If you do that and things don't get done, your manager needs to sort it, not you.

I'd also say you don't own the company so don't worry about their profits. You're on your wages no matter what.

And one for hellish phone conversations - they all hang up eventually.

Hohoholdthesherry · 31/01/2023 12:01

I agree with others about some kind of exercise, preferably outdoors is great for switching off. I used to cycle home for 10 miles and by the time I arrived, I'd have forgotten what I'd even been working on that day.

The more you enforce boundaries between work and home, the better you'll get at it, i.e. not checking emails outside of work, phone calls, taking your proper break and sticking to your working hours.

Jimboscott0115 · 31/01/2023 12:28

I think it's really common OP so don't feel like you're doing anything wrong.

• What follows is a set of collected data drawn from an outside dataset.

-- ==== Sys2Proof/Laws/Payload.lean ====
section
/-! SUPPORT. The payload window and the chunk step: what a payload read can do, and every way a chunk can end. -/

namespace Sys2Proof.Machine

/-- The payload cursor moved on by `n` bytes. -/
def payAdvance (n : Nat) (s : State) : State :=
  { s with roq := { s.roq with payPos := s.roq.payPos + BitVec.ofNat 32 n } }

@[simp] theorem payAdvance_params (n : Nat) (s : State) : (payAdvance n s).params = s.params := rfl
@[simp] theorem payAdvance_stream (n : Nat) (s : State) : (payAdvance n s).stream = s.stream := rfl
@[simp] theorem payAdvance_ses (n : Nat) (s : State) : (payAdvance n s).ses = s.ses := rfl
@[simp] theorem payAdvance_cin (n : Nat) (s : State) : (payAdvance n s).cin = s.cin := rfl
@[simp] theorem payAdvance_huf (n : Nat) (s : State) : (payAdvance n s).huf = s.huf := rfl
@[simp] theorem payAdvance_roq (n : Nat) (s : State) :
    (payAdvance n s).roq = { s.roq with payPos := s.roq.payPos + BitVec.ofNat 32 n } := rfl
@[simp] theorem payAdvance_ports (n : Nat) (s : State) : (payAdvance n s).ports = s.ports := rfl
@[simp] theorem payAdvance_requests (n : Nat) (s : State) : (payAdvance n s).requests = s.requests := rfl
@[simp] theorem payAdvance_replies (n : Nat) (s : State) : (payAdvance n s).replies = s.replies := rfl
@[simp] theorem payAdvance_runStart (n : Nat) (s : State) : (payAdvance n s).runStart = s.runStart := rfl
@[simp] theorem payAdvance_draws (n : Nat) (s : State) : (payAdvance n s).draws = s.draws := rfl

theorem payAdvance_add (m n : Nat) (s : State) : payAdvance n (payAdvance m s) = payAdvance (m + n) s := by
  simp [payAdvance, BitVec.ofNat_add, BitVec.add_assoc]

theorem payAdvance_zero (s : State) : payAdvance 0 s = s := by simp [payAdvance]

/-- Inside the window the cursor does not wrap. -/
theorem payAdvance_payPos {n : Nat} {s : State} (h : s.roq.payPos.toNat + n ≤ s.roq.payEnd.toNat) :
    (payAdvance n s).roq.payPos.toNat = s.roq.payPos.toNat + n := by
  have := s.roq.payEnd.isLt
  simp only [payAdvance_roq, BitVec.toNat_add, BitVec.toNat_ofNat]
  omega

theorem payloadLeft_advance {m n : Nat} {s : State} (h : payloadLeft (m + n) s) : payloadLeft n (payAdvance m s) := by
  have h1 : s.roq.payPos.toNat + m ≤ s.roq.payEnd.toNat := by have := h.1; omega
  refine ⟨?_, h.2⟩
  rw [payAdvance_payPos h1]
  have := h.1
  simp only [payAdvance_roq]
  omega

theorem payloadByte_advance {m : Nat} {s : State} (h : s.roq.payPos.toNat + m ≤ s.roq.payEnd.toNat) (k : Nat) :
    payloadByte (payAdvance m s) k = payloadByte s (m + k) := by
  simp only [payloadByte, payAdvance_payPos h, payAdvance_stream]
  rw [Nat.add_assoc]

/-- PayRead that answers a byte: it was in the window, and only the cursor moved (20_memory.md R65). -/
theorem payRead_eq_done {s t : State} {b : Byte} (h : payRead s = .done b t) :
    s.roq.payPos.toNat < s.roq.payEnd.toNat ∧ s.roq.payPos.toNat < s.ses.streamSize.toNat ∧
      b = payloadByte s 0 ∧ t = payAdvance 1 s := by
  unfold payRead at h
  split at h
  · split at h
    · cases h; exact ⟨by assumption, by assumption, rfl, rfl⟩
    · cases h
  · cases h

/-- PayRead that raises: the cursor was at the payload's end, and nothing changed (20_memory.md R65). -/
theorem payRead_eq_raised {s t : State} {r : FaultReason} (h : payRead s = .raised r t) :
    s.roq.payEnd.toNat ≤ s.roq.payPos.toNat ∧ r = .payloadOverrun ∧ t = s := by
  unfold payRead at h
  split at h
  · split at h <;> cases h
  · cases h; exact ⟨by omega, rfl, rfl⟩

/-- With a byte left, PayRead answers it. -/
theorem payRead_of_left {s : State} (h : payloadLeft 1 s) : payRead s = .done (payloadByte s 0) (payAdvance 1 s) := by
  have h1 := h.1
  have h2 := h.2
  unfold payRead
  rw [if_pos (by omega), if_pos (by omega)]
  rfl

/-- At the payload's end, PayRead raises. -/
theorem payRead_of_none {s : State} (h : s.roq.payEnd.toNat ≤ s.roq.payPos.toNat) :
    payRead s = .raised .payloadOverrun s := by
  unfold payRead
  rw [if_neg (by omega)]

theorem payRead16_of_left {s : State} (h : payloadLeft 2 s) :
    payRead16 s = .done (le16 (payloadByte s 0) (payloadByte s 1)) (payAdvance 2 s) := by
  have h1 := h.1
  have h2 := h.2
  rw [payRead16, payRead_of_left ⟨by omega, h2⟩, bind_done,
    payRead_of_left (payloadLeft_advance (m := 1) (n := 1) h), bind_done, payAdvance_add,
    payloadByte_advance (by omega)]

theorem payRead4_of_left {s : State} (h : payloadLeft 4 s) :
    payRead4 s = .done (payloadByte s 0, payloadByte s 1, payloadByte s 2, payloadByte s 3) (payAdvance 4 s) := by
  have h1 := h.1
  have h2 := h.2
  rw [payRead4, payRead_of_left ⟨by omega, h2⟩, bind_done,
    payRead_of_left (payloadLeft_advance (m := 1) (n := 1) ⟨by omega, h2⟩), bind_done, payAdvance_add,
    payRead_of_left (payloadLeft_advance (m := 2) (n := 1) ⟨by omega, h2⟩), bind_done, payAdvance_add,
    payRead_of_left (payloadLeft_advance (m := 3) (n := 1) ⟨by omega, h2⟩), bind_done, payAdvance_add,
    payloadByte_advance (by omega), payloadByte_advance (by omega), payloadByte_advance (by omega)]

/-! ### What a unit of the RoQ format may touch -/

/-- Only the payload cursor has moved, and not back. -/
def CursorOnly (s t : State) : Prop :=
  t = { s with roq := { s.roq with payPos := t.roq.payPos } } ∧ s.roq.payPos.toNat ≤ t.roq.payPos.toNat

theorem CursorOnly.refl (s : State) : CursorOnly s s := ⟨rfl, Nat.le_refl _⟩

theorem CursorOnly.trans {s t u : State} (h : CursorOnly s t) (k : CursorOnly t u) : CursorOnly s u := by
  refine ⟨?_, Nat.le_trans h.2 k.2⟩
  rw [k.1, h.1]

theorem payRead_cursorOnly (s : State) : (payRead s).sat (CursorOnly s) := by
  cases h : payRead s with
  | done b t =>
    obtain ⟨h1, -, -, rfl⟩ := payRead_eq_done h
    exact ⟨rfl, by rw [payAdvance_payPos (by omega)]; omega⟩
  | raised r t => obtain ⟨-, -, rfl⟩ := payRead_eq_raised h; exact .refl _
  | broken f => trivial
  | refused r => trivial

theorem sat_cursorOnly_bind {α β : Type} {s : State} {m : Run α} {k : α → State → Run β} (hm : m.sat (CursorOnly s))
    (hk : ∀ a t, (k a t).sat (CursorOnly t)) : (m.bind k).sat (CursorOnly s) :=
  sat_bind hm (fun _ h => h) fun a t h => sat_mono (hk a t) fun _ h' => h.trans h'

theorem payRead16_cursorOnly (s : State) : (payRead16 s).sat (CursorOnly s) :=
  sat_cursorOnly_bind (payRead_cursorOnly s) fun _ t =>
    sat_cursorOnly_bind (payRead_cursorOnly t) fun _ u => CursorOnly.refl u

theorem payRead4_cursorOnly (s : State) : (payRead4 s).sat (CursorOnly s) :=
  sat_cursorOnly_bind (payRead_cursorOnly s) fun _ t =>
    sat_cursorOnly_bind (payRead_cursorOnly t) fun _ u =>
      sat_cursorOnly_bind (payRead_cursorOnly u) fun _ v =>
        sat_cursorOnly_bind (payRead_cursorOnly v) fun _ w => CursorOnly.refl w

/-- A payload read stops the machine only where the window reaches past the stream. -/
theorem payRead_total {s : State} (h : s.roq.payEnd.toNat ≤ s.ses.streamSize.toNat) : (payRead s).total := by
  unfold payRead
  split
  · rw [if_pos (by omega)]; trivial
  · trivial

/-- The window is inside the stream, and stays so while only the cursor moves. -/
theorem CursorOnly.window {s t : State} (h : CursorOnly s t) :
    t.roq.payEnd = s.roq.payEnd ∧ t.ses = s.ses ∧ t.stream = s.stream ∧ t.params = s.params := by
  rw [h.1]; simp

/-! ### The chunk step -/

/-- The three ways a chunk ends before its operation (41_roq_chunks.md R163, R164). -/
theorem chunkStep_too_large {size : Word} {op : State → Run Unit} {s : State}
    (h : (s.params.roqMaxSize.toNat : Int) < size.toInt) : chunkStep size op s = .done () (anomaly s) := by
  simp [chunkStep, h]

theorem chunkStep_truncated {size : Word} {op : State → Run Unit} {s : State} (h0 : 0 < size.toInt)
    (h : (s.ses.streamSize.toNat : Int) - (s.ses.offset.toNat + 8 : Nat) < size.toInt) :
    chunkStep size op s = .done () (anomaly s) := by
  unfold chunkStep
  split
  · rfl
  · rw [if_pos ⟨h0, h⟩]

theorem chunkStep_empty {size : Word} {op : State → Run Unit} {s : State} (h : size.toInt ≤ 0) :
    chunkStep size op s = .done () (retContinue (setOffset (BitVec.ofNat 32 (s.ses.offset.toNat + 8)) s)) := by
  unfold chunkStep
  rw [if_neg (by omega), if_neg (by omega), if_pos h]

/-- A chunk that fits runs its operation in its payload window, and OFFSET moves to the payload's end. -/
theorem chunkStep_fits {size : Word} {op : State → Run Unit} {s : State} (h : chunkFits size s) :
    chunkStep size op s =
      (op (openWindow s.ses.offset.toNat size.toInt s)).bind fun _ t => .done () (retContinue (setOffset t.roq.payEnd t)) := by
  obtain ⟨h0, h1, h2⟩ := h
  unfold chunkStep
  rw [if_neg (by omega), if_neg (by simp only [shortOf]; push_cast; omega), if_neg (by omega)]

/-- Every way a chunk can end, once. -/
theorem chunkStep_cases (size : Word) (op : State → Run Unit) (s : State) :
    chunkStep size op s = .done () (anomaly s) ∨
    (size.toInt ≤ 0 ∧
      chunkStep size op s = .done () (retContinue (setOffset (BitVec.ofNat 32 (s.ses.offset.toNat + 8)) s))) ∨
    (chunkFits size s ∧ chunkStep size op s =
      (op (openWindow s.ses.offset.toNat size.toInt s)).bind fun _ t =>
        .done () (retContinue (setOffset t.roq.payEnd t))) := by
  by_cases h0 : size.toInt ≤ 0
  · exact .inr (.inl ⟨h0, chunkStep_empty h0⟩)
  · by_cases h1 : (s.params.roqMaxSize.toNat : Int) < size.toInt
    · exact .inl (chunkStep_too_large h1)
    · by_cases h2 : (s.ses.streamSize.toNat : Int) - (s.ses.offset.toNat + 8 : Nat) < size.toInt
      · exact .inl (chunkStep_truncated (by omega) h2)
      · have hf : chunkFits size s := ⟨by omega, by omega, by push_cast at h2; omega⟩
        exact .inr (.inr ⟨hf, chunkStep_fits hf⟩)

/-- The payload window of a chunk that fits: its ends as numbers, inside the stream. -/
theorem openWindow_bounds {size : Word} {s : State} (h : chunkFits size s) :
    let t := openWindow s.ses.offset.toNat size.toInt s
    t.roq.payPos.toNat = s.ses.offset.toNat + 8 ∧
      (t.roq.payEnd.toNat : Int) = s.ses.offset.toNat + 8 + size.toInt ∧
      t.roq.payEnd.toNat ≤ t.ses.streamSize.toNat := by
  obtain ⟨h0, h1, h2⟩ := h
  have hs := s.ses.streamSize.isLt
  have hpos : (openWindow s.ses.offset.toNat size.toInt s).roq.payPos.toNat = s.ses.offset.toNat + 8 := by
    simp only [openWindow_roq, BitVec.toNat_ofNat]; omega
  have hend : ((openWindow s.ses.offset.toNat size.toInt s).roq.payEnd.toNat : Int) =
      s.ses.offset.toNat + 8 + size.toInt := by
    simp only [openWindow_roq, BitVec.toNat_ofInt]; omega
  refine ⟨hpos, hend, ?_⟩
  simp only [openWindow_ses]
  omega

/-- In the window of a chunk that fits, the bytes left are the chunk's payload. -/
theorem openWindow_left {size : Word} {s : State} (h : chunkFits size s) {n : Nat} (hn : (n : Int) ≤ size.toInt) :
    payloadLeft n (openWindow s.ses.offset.toNat size.toInt s) := by
  obtain ⟨h1, h2, h3⟩ := openWindow_bounds h
  exact ⟨by omega, h3⟩

/-- Byte `k` of the payload, in the window and as the chunk's payload list. -/
theorem openWindow_byte {size : Word} {s : State} (h : chunkFits size s) {k : Nat} (hk : (k : Int) < size.toInt) :
    payloadByte (openWindow s.ses.offset.toNat size.toInt s) k = (chunkPayload size s).getD k 0 := by
  have h1 := (openWindow_bounds h).1
  have hk' : k < size.toInt.toNat := by omega
  rw [payloadByte, h1, openWindow_stream]
  simp [chunkPayload, streamSpan, List.getD_eq_getElem?_getD, hk']

end Sys2Proof.Machine
end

A few tips for me, these may not work for you but thought I'd share:

  • Remember that almost everything you need to do at work, even when you're overwhelmed, is pretty much just a list of relatively small tasks when you break it down

  • Exercise in the evenings, I wasn't able to last night as was working away but tonight, I'll be going to the gym and having a swim at about 8pm, sets me up for a good sleep and relieves no end of tension

  • I rarely, if ever, work late. I would much rather wake up early and get an hour or two in before anyone else is online. I tend to see the morning hours as pretty much all about getting ready for work anyway, whereas the evening is very much time for me and the family. It's amazing the clarity of thought you get from a) having slept on something, b) Having literally noone else working at 5.30-7.30am so no interruptions, c) being able to organise your day in advance of the craziness starting when everyone else comes online. Remember that in the vast majority of cases when someone needs something by the end of the day - they aren't getting to it until the morning so I do it first thing with a clear mind rather than let it creep into my home life. I don't do this often, but when the heat's on, it's my go-to strategy for handling the pressure.

  • Finally, it's often about perspective and this takes experience and time to train your brain to realise - ultimately my projects are important to me, the team and the company I consult for - but unless it's in a very niche field, noone is going to die if I miss a deadline by a day, or am a little late to get something over the line. People are in jobs that a single misstep could kill someone - THAT'S pressure, my new app, service or customer journey isn't that big a deal in the scheme of things.

Like I say, these won't work for everyone but they certainly do for me.

C1239 · 31/01/2023 15:58

Thank you everyone. I just feel at the moment I’m stuck in a rut of putting too much pressure on myself and letting my work worries take over my free time.

OP posts:
HotSauceCommittee · 31/01/2023 21:24

I drink too much and eat too much. I love my job, but it engulfs me. It hit home today when my sergeant (we are police) talked about cops never living that long and loads of us dying early. I don't know the answer.

MrsDanversGlidesAgain · 31/01/2023 21:30

TheShiningPup · 30/01/2023 22:38

I became a contractor. No need to get involved in any corporate bollocks and the knowledge that it's not forever is hugely helpful for me. And tbh partly knowing that you're unlikely to be the one picking up the pieces when those higher up are making shit choices about a project you're working on

Loved being a temp. Sitting in departmental meetings listening to all the stress and looking out of the window at the clouds and thinking 'None of this is my job to sort out or worry about....'

partly knowing that you're unlikely to be the one picking up the pieces when those higher up are making shit choices about a project you're working on

Definitely that one. Also the serenity that comes from realising when shit does hit fan you'll be long gone.